Immune cells are highly plastic in both gene expression and cell phenotype. We have established a method of gene expressional plasticity and virtual sorting to evaluate immune cell subpopulations and their characteristic genes in human CD4(+) T cells. In this study, we continued to investigate the informatics mechanism on the effectiveness of virtual sorting. We found that virtual sorting had an overall positive correlation to the Pearson correlation in the identification of positively correlated genes. However, owing to nonlinear biological anticorrelation, virtual sorting showed a distinctive advantage for anticorrelated genes, suggesting an important role in the identification of negative regulators. In addition, based on virtual sorting results, we identified two basic gene sets among highly plastic genes, i.e., highly plastic cell cycle-associated molecules and highly plastic immune and defense response-associated molecules. Genes within each set tended to be positively connected, but genes between two sets were often anticorrelated. Further analysis revealed preferential transcription factor binding motifs existed between highly plastic cell cycle-associated molecules and highly plastic immune and defense response-associated molecules. Our results strongly suggested predetermined regulation, which was called an immune cell internal phenotype, should exist and could be mined by virtual sorting analysis. This provided efficient functional clues to study immune cell phenotypes and their regulation. Moreover, the current substantial virtual sorting results in both CD4(+) T cells and B cells provide a useful resource for big-data-driven experimental studies and knowledge discoveries.
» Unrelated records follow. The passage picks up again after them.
/-! ### Ephemeris (R256 to R264) -/

/-- The binding of a domain of level 0, its table at 0x6000, and a core whose context 0 is its member. -/
def bnd : Binding := ⟨0, 0, 1, some 1, 0, (1024, 0), 0x6000, 2, 0, none, 0, [], [], 0, 0, false⟩
def kEph (m : W64) (pol : W64) : Core :=
  let c := { ctx0 (regs [(1, 0x6000), (2, 2)] 0) with csr := (if pol = 0 then [(0x4F, m)] else [(0x4F, m), (0xD0, pol)]) }
  { core0 (regs [(1, 0x6000), (2, 2)] 0) with issue := some { iss (regs [(1, 0x6000), (2, 2)] 0) with csr := c.csr }, ctxs := [(0, c)] }
/-- A table of two entries: chapter 12's words 0x0000_2000_0001_0000, 0x6_0000, 0x0100_0008_CA00 and 0x10_0001. -/
def ephBytes : Tab Byte := [(0x6002, 1), (0x6005, 0x20), (0x600A, 6), (0x6011, 0xCA), (0x6012, 8), (0x6015, 1), (0x6018, 1), (0x601A, 0x10)]
def sEph (b : List Binding) (m pol : W64) : State :=
  let s := mm (kEph m pol) ephBytes
  { s with mach := { s.mach with bindings := b } }
theorem test_eph_member : ((sEph [bnd] 1 1).mach.member 0 0).domain 0 = some (1024, 0) ∧ (sEph [bnd] 1 1).mach.bindingOf ((sEph [bnd] 1 1).mach.member 0 0) 0 = some bnd := by decide +kernel
theorem test_entry_words : entryOf 0 [0x200000010000, 0x60000, 0x01000008CA00, 0x100001] = ⟨0, 0x200000010000, 0x60000, 0, 0x8CA00, 1, 0, 1, 2, false, false⟩ ∧
    (entryBytes (sEph [bnd] 1 1) bnd 0).toOption = some [0x200000010000, 0x60000, 0x01000008CA00, 0x100001] := by decide +kernel
/-- Mark 1 passes; mark 2 misses entry 0, due at 2: EPHMISS at its address, a stall or a count. -/
theorem test_mark_checks : markCheck 0 0 1 (sEph [{ bnd with count := 1 }] 1 1) = .pass ∧ markCheck 0 0 2 (sEph [bnd] 2 1) = .miss 0 0x6000 ∧
    markCheck 0 0 1 (sEph [{ bnd with err := 1, erridx := 1 }] 1 1) = .err 0 0x6020 := by decide +kernel
theorem test_mark : ok (exec (.mark 0 2) (sEph [bnd] 1 0)) (fun t => (t.here.ctx 0).waiting.map (fun (r : FaultRec) => (r.code, r.eaddr)) == [(0x13, 0x6000)] &&
      (t.here.ctx 0).rC 0x4F == 2) = true ∧
    ok (exec (.mark 0 2) (sEph [bnd] 1 1)) (fun t => (t.here.ctx 0).markWait.isSome) = true ∧
    ok (exec (.mark 0 2) (sEph [bnd] 1 2)) (fun t => (t.here.ctx 0).rC 0xD3 == 1) = true ∧
    ok (exec (.mark 0 1) (sEph [{ bnd with count := 1 }] 0 1)) (fun t => (t.here.ctx 0).rC 0x4F == 1 && (t.here.ctx 0).markWait.isNone) = true := by decide +kernel
def sStall : State :=
  let c := { ctx0 Regs.zero with st := .blocked, blk := some .mark, markWait := some ⟨.mark 0 1, iss Regs.zero⟩ }
  st { core0 Regs.zero with issue := none, ctxs := [(0, c)] }
theorem test_stall_passes : ok (exec (.ephStallPass 0 0) sStall) (fun t => ((t.mach.core 0).ctx 0).st == .issuing &&
    ((t.mach.core 0).ctx 0).markWait.isNone) = true := by decide +kernel
theorem test_ephbind : (sEph [] 0 0).mach.freeBinding 0 = some 0 ∧
    ok (exec (.ephbind (sc (cw 0 0))) (sEph [] 0 0)) (fun t => t.mach.bindings == [bnd] && (t.here.ctx 0).regs.rS 4 == 0) = true := by decide +kernel
theorem test_ephbind_failures : s4 (exec (.ephbind (sc (cw 0 2))) (sEph [] 0 0)) = some 0x8000000000000001 ∧
    s4 (exec (.ephbind (sc (cw 0 0))) (sEph [bnd] 0 0)) = some 0x8000000000000002 ∧
    s4 (exec (.ephbind (sc { cw 0 0 with src1 := .lit false })) (sEph [] 0 0)) = some 0x8000000000000002 ∧
    s4 (exec (.ephbind (sc { cw 0 0 with src1 := .lit false, lit0 := 0x6001 })) (sEph [] 0 0)) = some 0x8000000000000004 ∧
    s4 (exec (.ephbind (sc { cw 0 0 with src2 := .lit false, lit0 := 65537 })) (sEph [] 0 0)) = some 0x8000000000000004 ∧
    s4 (exec (.ephbind (sc (cw 0 0))) (sEph ((List.range 16).map (fun n => { bnd with num := n, dom := (9, 9) })) 0 0)) = some 0x8000000000000003 ∧
    ok (exec (.ephbind (sc { cw 0 0 with src1 := .lit false })) (sEph [bnd] 0 0)) (fun t => t.mach.bindings == []) = true := by decide +kernel
theorem test_ephstat : s4 (exec (.ephstat (sc (cw 0 0))) (sEph [bnd] 0 0)) = some 1 ∧ s4 (exec (.ephstat (sc (cw 0 8))) (sEph [bnd] 7 0)) = some 7 ∧
    s4 (exec (.ephstat (sc (cw 0 16))) (sEph [bnd] 2 0)) = some 0 ∧ s4 (exec (.ephstat (sc (cw 0 0))) (sEph [] 0 0)) = some 0x8000000000000002 ∧
    s4 (exec (.ephstat (sc (cw 0 2))) (sEph [] 0 0)) = some 0x8000000000000001 := by decide +kernel
def ent : EphEntry := ⟨0, 0x4000, 0, 0, 64, 4, 1, 1, 2, false, false⟩
theorem test_entries : ok (exec (.entryRead 0) (sEph [bnd] 0 0)) (fun t => t.mach.bindings.map (fun (b : Binding) => b.err) == [1]) = true ∧
    ok (exec (.entryStart 0) (sEph [{ bnd with read := some ent }] 1 0)) (fun t => t.mach.bindings == [{ bnd with started := [ent], next := 1, prevStart := 1 }]) = true ∧
    ok (exec (.entryStart 0) (sEph [{ bnd with read := some ent }] 0 0)) (fun t => t.mach.bindings == [{ bnd with read := some ent }]) = true ∧
    ok (exec (.entryComplete 0 0) (sEph [{ bnd with started := [ent], next := 1 }] 1 0)) (fun t => t.mach.bindings == [{ bnd with next := 1, dones := [0] }]) = true := by decide +kernel
/-- R256: tenant 5 owns the window and is not pending; with SHARE the next tenant after the last goes. -/
def rq (a u : Nat) : PortReq := ⟨0, 1, a, u, 0, 0⟩
def sPort (e : W64) (l : List PortReq) : State := { State.reset with mach := { State.reset.mach with portReqs := l, slots := [(0, e)], portLast := [(1, 3)] } }
theorem test_port_grants : (sPort 0x30005 [rq 2 1, rq 7 2]).mach.grantee 0 1 = some (rq 7 2) ∧ (sPort 0x10005 [rq 2 1, rq 7 2]).mach.grantee 0 1 = none ∧
    (sPort 0x10002 [rq 7 2, rq 2 1]).mach.grantee 0 1 = some (rq 2 1) ∧
    ok (exec (.portGrant 0 1) (sPort 0 [rq 2 1, rq 7 2])) (fun t => t.mach.portReqs == [rq 2 1, rq 7 1] && Tab.get 0 t.mach.portLast 1 == 7) = true := by decide +kernel
theorem test_window : ok (exec .windowBoundary { State.reset with mach := { State.reset.mach with dieRegs := [(0x808, 0xFF30005)] } }) (fun t =>
    t.mach.usec == 1 && t.mach.slot 0 1 == 0x30005) = true := by decide +kernel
机译:免疫细胞在基因表达和细胞表型中是高度塑料。我们已经建立了一种基因表达可塑性和虚拟分选的方法,以评估人CD4(+)T细胞中的免疫细胞亚群及其特征基因。在这项研究中,我们继续调查关于虚拟分类有效性的信息机制。我们发现,虚拟分类与鉴定正相关基因的Pearson相关性具有总体正相关。然而,由于非线性生物反向吻形成,虚拟分拣对后环化基因显示出独特的优势,这表明在鉴定负调节剂方面的重要作用。另外,基于虚拟分选结果,我们鉴定了高塑料基因中的两个基本基因集,即高度塑料细胞周期相关分子和高度塑性免疫和防御响应相关分子。每个组内的基因倾向于呈正连接,但两组之间的基因往往是非关紧的。进一步的分析显示,在高度塑料细胞周期相关分子和高度塑性免疫和防御响应相关分子之间存在优先转录因子结合基序。我们的结果强烈建议预定调控,称为免疫细胞内部表型,应存在并且可以通过虚拟分选分析开采。这提供了有效的功能线索,以研究免疫细胞表型及其调节。此外,CD4(+)T细胞和B细胞的当前基本的虚拟分类导致CD4(+)T细胞和B细胞提供了对大数据驱动的实验研究和知识发现的有用资源。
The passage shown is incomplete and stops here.